• _THE PROBLEM_: Set out each line from the following listing that includes the word "Machine".

═════ SUPPLIED RECORDS ═════

-- ==== Sys2Proof/Machine/RegMap.lean ====
section
/-! DEFINITION. The register map: the address and the fields of every register of R476, and the table
that gives each field its access code, reset value and reserved encodings (R8, R10, R12).

A register's key is its BAR0 offset.  The BAR2 registers that BAR0 does not present (R478) are keyed
`0x0800_0000 + port * 0x0100_0000 +` BAR2 offset.  Names are the manual's: `aX` is the address of register
X, `X_F` its field F. -/

namespace Sys2Proof.Machine

/-- A field of a register: the register's address, the field's lowest bit and its width. -/
structure FRef where
  addr : Nat
  lo : Nat
  width : Nat
  deriving DecidableEq, Repr

/-- The access codes of R8. -/
inductive Acc where
  | rw | ro | wo | w1c | w1s | rcl
  deriving DecidableEq, Repr

/-- One field of a field map: its bits, access, reset value and reserved encodings (closed ranges). -/
structure FieldRow where
  hi : Nat
  lo : Nat
  acc : Acc
  rst : Nat
  bad : List (Nat × Nat)
  deriving DecidableEq, Repr

/-- One row of the register index: base, replication (count and stride, largest stride first), whether it
is 64 bits wide, the grey event of its block (R10), and its fields. -/
structure RegRow where
  base : Nat
  dims : List (Nat × Nat)
  wide : Bool
  grey : Nat
  fields : List FieldRow
  deriving DecidableEq, Repr

/-- Base of the block of queue `q` (R32, R151): the tiles' queues, QCOL_T to QCOL_D, QMGT. -/
def queBase (q : Nat) : Nat :=
  if q < 120 then 0x01080000 + q / 5 * 0x100000 + q % 5 * 0x10000
  else if q < 124 then 0xF00000 + (q - 120) * 0x10000 else 0x1F0000

/-- Base of the flag set and loader registers of set `g` (R152, R175). -/
def setBase (g : Nat) : Nat := if g < 24 then 0x01000000 + g * 0x100000 else 0xF80000

/-- Base of tile `t`'s overflow record `i` (R57). -/
def tileOvfBase (t i : Nat) : Nat := 0x01008000 + t * 0x100000 + i * 0x20

/-- Base of wheel `a`'s overflow record `i` (R56, R341). -/
def wheelOvfBase (a i : Nat) : Nat := 0x508000 + a * 0x10000 + i * 0x20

═════

• _ANSWER SPACE_:
-- ==== Sys2Proof/Machine/RegMap.lean ====
namespace Sys2Proof.Machine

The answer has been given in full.